Under the revised Ordinance, the Commission shall have the power to direct the insurers to become part of insurance repository/ information sharing arrangement including cyber security information sharing platforms and may specify any requirements regarding the conduct and manner of operation of such arrangement or platforms and ancillary matters thereto.
Every insurance company, insurer, microinsurers, insurance intermediaries and other related entities registered or licensed under this Ordinance shall endeavour to prevent the commission of offences of money laundering as provided in Anti Money Laundering Act, 2010 and counter financing of terrorism laws for the time being in force with respect affairs of its business and share take adequate measures for this purposes. Whoever fails to comply with requirements of this section shall be liable to punishment as provided in the Anti Money Laundering Act, 2010 and any other law for the time being in force relating to counter financing of terrorism.

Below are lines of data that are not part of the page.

/-! ### 8-bit arithmetic and logic -/

/-- ADD A, ADC A, SUB, SBC A, AND, XOR, OR and CP, each with a register, the byte at HL, an immediate byte, the byte at an
indexed address and an index half: the new A and all eight flags (R210 to R221; the five forms are R213's). -/
def Obligations.AluOperations : Prop :=
  ((∀ y r, Row (aluOnReg y r) true [op 2#2 y.bits r.code.bits]) ∧ (∀ y, Row (aluOnMHl y) true [op 2#2 y.bits 6#3]) ∧
      (∀ y n, Row (aluOnImm y n) true [op 3#2 y.bits 6#3, n]) ∧
      (∀ y xy d, Row (aluOnMXyd y xy d) true [pre xy, op 2#2 y.bits 6#3, d]) ∧
      ∀ y xy h, Row (aluOnHalf y xy h) false [pre xy, op 2#2 y.bits (halfBits h)]) ∧
    (∀ (y : Code3) (s : State),
      (∀ r, ∃ u, exec (aluOnReg y r) s = .next u ∧ AluEffect y (s.main.get r) s u ∧ Ended (s.pc + 1#16) 1 4 s u ∧
        Except [.main, .draws] s u) ∧
        (∀ n, ∃ u, exec (aluOnImm y n) s = .next u ∧ AluEffect y n s u ∧ Ended (s.pc + 2#16) 1 7 s u ∧
          Except [.main, .draws] s u) ∧
        ∀ xy h, ∃ u, exec (aluOnHalf y xy h) s = .next u ∧ AluEffect y (getHalf xy h s) s u ∧
          Ended (s.pc + 2#16) 2 8 s u ∧ Except [.main, .draws] s u) ∧
    ∀ (y : Code3) (s : State),
      (∃ u, exec (aluOnMHl y) s = .next u ∧
        AluEffect y (memRead s (getPair .hl s)).1 (memRead s (getPair .hl s)).2 u ∧ Ended (s.pc + 1#16) 1 7 s u ∧
        Except [.main, .draws] (memRead s (getPair .hl s)).2 u) ∧
        ∀ xy d, ∃ u, exec (aluOnMXyd y xy d) s = .next u ∧
          AluEffect y (memRead s (getXy xy s + d.signExtend 16)).1 (memRead s (getXy xy s + d.signExtend 16)).2 u ∧
          Ended (s.pc + 3#16) 2 19 s u ∧ Except [.main, .draws] (memRead s (getXy xy s + d.signExtend 16)).2 u

/-- Laws of the 8-bit group over all operands: `ADD A,n` then `SUB n` restores A; `CP n` keeps A, sets Z exactly when A is n
and C exactly when A is below n; `DAA` never clears C (L1, L2, L4). -/
def Obligations.ArithmeticLaws : Prop :=
  ∀ (s : State) (n : Byte),
    (∃ u v, exec (.addN n) s = .next u ∧ exec (.subN n) u = .next v ∧ v.main.a = s.main.a) ∧
      (∃ u, exec (.cpN n) s = .next u ∧ u.main.a = s.main.a ∧
        (u.main.f.getLsbD 6 = true ↔ s.main.a = n) ∧ (u.main.f.getLsbD 0 = true ↔ s.main.a.toNat < n.toNat)) ∧
      ∃ u, exec .daa s = .next u ∧ (s.main.f.getLsbD 0 = true → u.main.f.getLsbD 0 = true)

/-- INC and DEC of a register and of an index half: the result, and every flag but C, which stays (R222, R225, R228). -/
def Obligations.IncDecRegister : Prop :=
  (∀ r, Row (.incR r) true [op 0#2 r.code.bits 4#3]) ∧ (∀ r, Row (.decR r) true [op 0#2 r.code.bits 5#3]) ∧
    (∀ xy h, Row (.incXyh xy h) false [pre xy, op 0#2 (halfBits h) 4#3]) ∧
    (∀ xy h, Row (.decXyh xy h) false [pre xy, op 0#2 (halfBits h) 5#3]) ∧
    ∀ s : State,
      let OnReg (i : Instr) (up : Bool) (r : Reg8) : Prop :=
        ∃ u, exec i s = .next u ∧ u.main.get r = (ruleStep up (s.main.get r) (flags s)).1 ∧ RegsExcept [r] s u ∧
          FlagsAre 0x28#8 (ruleStep up (s.main.get r) (flags s)).2 s u ∧ Ended (s.pc + 1#16) 1 4 s u ∧
          Except [.main, .draws] s u
      let OnHalf (i : Instr) (up : Bool) (xy : IndexReg) (h : Half) : Prop :=
        ∃ u, exec i s = .next u ∧ getHalf xy h u = (ruleStep up (getHalf xy h s) (flags s)).1 ∧
          (∀ g, g ≠ h → getHalf xy g u = getHalf xy g s) ∧ (∀ o, o ≠ xy → getXy o u = getXy o s) ∧ RegsExcept [] s u ∧
          FlagsAre 0x28#8 (ruleStep up (getHalf xy h s) (flags s)).2 s u ∧ Ended (s.pc + 2#16) 2 8 s u ∧
          Except [.main, .ix, .iy, .draws] s u
      (∀ r, OnReg (.incR r) true r ∧ OnReg (.decR r) false r) ∧
        ∀ xy h, OnHalf (.incXyh xy h) true xy h ∧ OnHalf (.decXyh xy h) false xy h

/-- INC and DEC of a byte in memory: read, write back, flags (R223, R224, R226, R227). -/
def Obligations.IncDecMemory : Prop :=
  Row .incMHl true [0x34#8] ∧ Row .decMHl true [0x35#8] ∧
    (∀ xy d, Row (.incMXyd xy d) true [pre xy, 0x34#8, d]) ∧ (∀ xy d, Row (.decMXyd xy d) true [pre xy, 0x35#8, d]) ∧
    ∀ s : State,
      let Steps (i : Instr) (up : Bool) (a : Word) (len k t : Nat) : Prop :=
        ∃ u, exec i s = .next u ∧
          Stores1 a (ruleStep up (memRead s a).1 (flags s)).1 (memRead s a).2 u ∧ RegsExcept [] s u ∧
          FlagsAre 0x28#8 (ruleStep up (memRead s a).1 (flags s)).2 (memRead s a).2 u ∧
          Ended (s.pc + BitVec.ofNat 16 len) k t s u ∧ Except [.main, .mem, .calls, .draws] (memRead s a).2 u
      Steps .incMHl true (getPair .hl s) 1 1 11 ∧ Steps .decMHl false (getPair .hl s) 1 1 11 ∧
        ∀ xy d, Steps (.incMXyd xy d) true (getXy xy s + d.signExtend 16) 3 2 23 ∧
          Steps (.decMXyd xy d) false (getXy xy s + d.signExtend 16) 3 2 23

/-! ### General-purpose arithmetic and control -/

/-- DAA by R240's pseudocode, over numbers. -/
def Obligations.DecimalAdjust : Prop :=
  Row .daa true [0x27#8] ∧
    ∀ s : State, ∃ u, exec .daa s = .next u ∧ u.main.a = (ruleDaa s.main.a (flags s)).1 ∧ RegsExcept [.a] s u ∧
      FlagsAre 0x28#8 (ruleDaa s.main.a (flags s)).2 s u ∧ Ended (s.pc + 1#16) 1 4 s u ∧ Except [.main, .draws] s u

/-- CPL, CCF, SCF and NEG with its undocumented encodings (R241, R242, R243, R251). -/
def Obligations.AccumulatorAndCarry : Prop :=
  Row .cpl true [0x2F#8] ∧ Row .ccf true [0x3F#8] ∧ Row .scf true [0x37#8] ∧ Row .neg true [0xED#8, 0x44#8] ∧
    (∀ y, Row (.negAlias y) false [0xED#8, op 1#2 y.bits 4#3]) ∧
    ∀ s : State,
      let o := flags s
      let Sets (i : Instr) (a : Byte) (b : FlagBits) (len k t : Nat) : Prop :=
        ∃ u, exec i s = .next u ∧ u.main.a = a ∧ RegsExcept [.a] s u ∧ FlagsAre 0x28#8 b s u ∧
          Ended (s.pc + BitVec.ofNat 16 len) k t s u ∧ Except [.main, .draws] s u
      let Negates (i : Instr) : Prop :=
        Sets i (BitVec.ofNat 8 ((256 - s.main.a.toNat) % 256))
          (let res := BitVec.ofNat 8 ((256 - s.main.a.toNat) % 256)
          ⟨res.getLsbD 7, decide (res.toNat = 0), res.getLsbD 5, decide (s.main.a.toNat % 16 ≠ 0), res.getLsbD 3,
            decide (s.main.a.toNat = 128), true, decide (s.main.a.toNat ≠ 0)⟩) 2 2 8
      Sets .cpl (BitVec.ofNat 8 (255 - s.main.a.toNat))
          ⟨o.s, o.z, !s.main.a.getLsbD 5, true, !s.main.a.getLsbD 3, o.pv, true, o.c⟩ 1 1 4 ∧
        Sets .ccf s.main.a ⟨o.s, o.z, s.main.a.getLsbD 5, o.c, s.main.a.getLsbD 3, o.pv, false, !o.c⟩ 1 1 4 ∧
        Sets .scf s.main.a ⟨o.s, o.z, s.main.a.getLsbD 5, false, s.main.a.getLsbD 3, o.pv, false, true⟩ 1 1 4 ∧
        Negates .neg ∧ ∀ y, Negates (.negAlias y)

/-- NOP, the five rows of ED no-operations and the ignored index prefix: PC, R and the cycle count move, and for the prefix
`after_prefix` is set; nothing else changes (R104, R244, R252). -/
def Obligations.NoOperations : Prop :=
  Row .nop true [0x00#8] ∧ (∀ q, Row (.nopEd77 q) false [0xED#8, opQ 1#2 3#2 (BitVec.ofBool q) 7#3]) ∧
    (∀ y z, Row (.nopEdX0 y z) false [0xED#8, op 0#2 y.bits z.bits]) ∧
    (∀ y z, Row (.nopEdX3 y z) false [0xED#8, op 3#2 y.bits z.bits]) ∧
    (∀ p z, Row (.nopEd80 p z) false [0xED#8, 4#3 ++ p.bits ++ z.bits]) ∧
    (∀ p w, Row (.nopEdA4 p w) false [0xED#8, 5#3 ++ p.bits ++ 1#1 ++ w.bits]) ∧
    (∀ xy, Row (.ignoredIndexPrefix xy) true [pre xy]) ∧
    ∀ s : State,
      let Idles (i : Instr) : Prop := ∃ u, exec i s = .next u ∧ Ended (s.pc + 2#16) 2 8 s u ∧ Except [] s u
      (∃ u, exec .nop s = .next u ∧ Ended (s.pc + 1#16) 1 4 s u ∧ Except [] s u) ∧
        (∀ q, Idles (.nopEd77 q)) ∧ (∀ y z, Idles (.nopEdX0 y z)) ∧ (∀ y z, Idles (.nopEdX3 y z)) ∧
        (∀ p z, Idles (.nopEd80 p z)) ∧ (∀ p w, Idles (.nopEdA4 p w)) ∧
        ∀ xy, ∃ u, exec (.ignoredIndexPrefix xy) s = .next u ∧ u.afterPrefix = true ∧ Ended (s.pc + 1#16) 1 4 s u ∧
          Except [.afterPrefix] s u

/-- HALT, DI, EI, IM 0, IM 1, IM 2 and the undocumented encodings of IM (R245 to R250, R253). -/
def Obligations.InterruptControl : Prop :=
  Row .halt true [0x76#8] ∧ Row .di true [0xF3#8] ∧ Row .ei true [0xFB#8] ∧ Row .im0 true [0xED#8, 0x46#8] ∧
    Row .im1 true [0xED#8, 0x56#8] ∧ Row .im2 true [0xED#8, 0x5E#8] ∧
    (∀ y, Row (.imAlias y) false [0xED#8, op 1#2 y.bits 6#3]) ∧
    ∀ s : State,
      let Mode (i : Instr) (m : IntMode) : Prop :=
        ∃ u, exec i s = .next u ∧ u.im = m ∧ Ended (s.pc + 2#16) 2 8 s u ∧ Except [.im] s u
      (∃ u, exec .halt s = .next u ∧ u.halted = true ∧ u.status = .halted ∧ u.pc = s.pc + 1#16 ∧ Counted 1 s u ∧
        u.cycles = s.cycles + 4 ∧ Except [.halted] s u) ∧
        (∃ u, exec .di s = .next u ∧ u.iff1 = false ∧ u.iff2 = false ∧ Ended (s.pc + 1#16) 1 4 s u ∧
          Except [.iff1, .iff2] s u) ∧
        (∃ u, exec .ei s = .next u ∧ u.iff1 = true ∧ u.iff2 = true ∧ u.eiInhibit = true ∧
          Ended (s.pc + 1#16) 1 4 s u ∧ Except [.iff1, .iff2, .eiInhibit] s u) ∧
        Mode .im0 .im0 ∧ Mode .im1 .im1 ∧ Mode .im2 .im2 ∧
        Mode (.imAlias .k1) .im0 ∧ Mode (.imAlias .k4) .im0 ∧ Mode (.imAlias .k5) .im0 ∧ Mode (.imAlias .k6) .im1 ∧
        Mode (.imAlias .k7) .im2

The Commission shall have the power to undertake macro-prudential supervision of entities engaged in providing insurance services in the country and shall establish systems and processes that are capable to monitor the vulnerability of the insurance sector with respect to economic and financial shocks. The Macro-prudential supervision means a supervisory framework governed through supervisory processes whereby individual insurers are supervised through information collected by identification, monitoring and analysis of macro-prudential factors such as economic, demographic, social, financial developments and other environmental factors that may impact insurers and insurance markets, SECP said.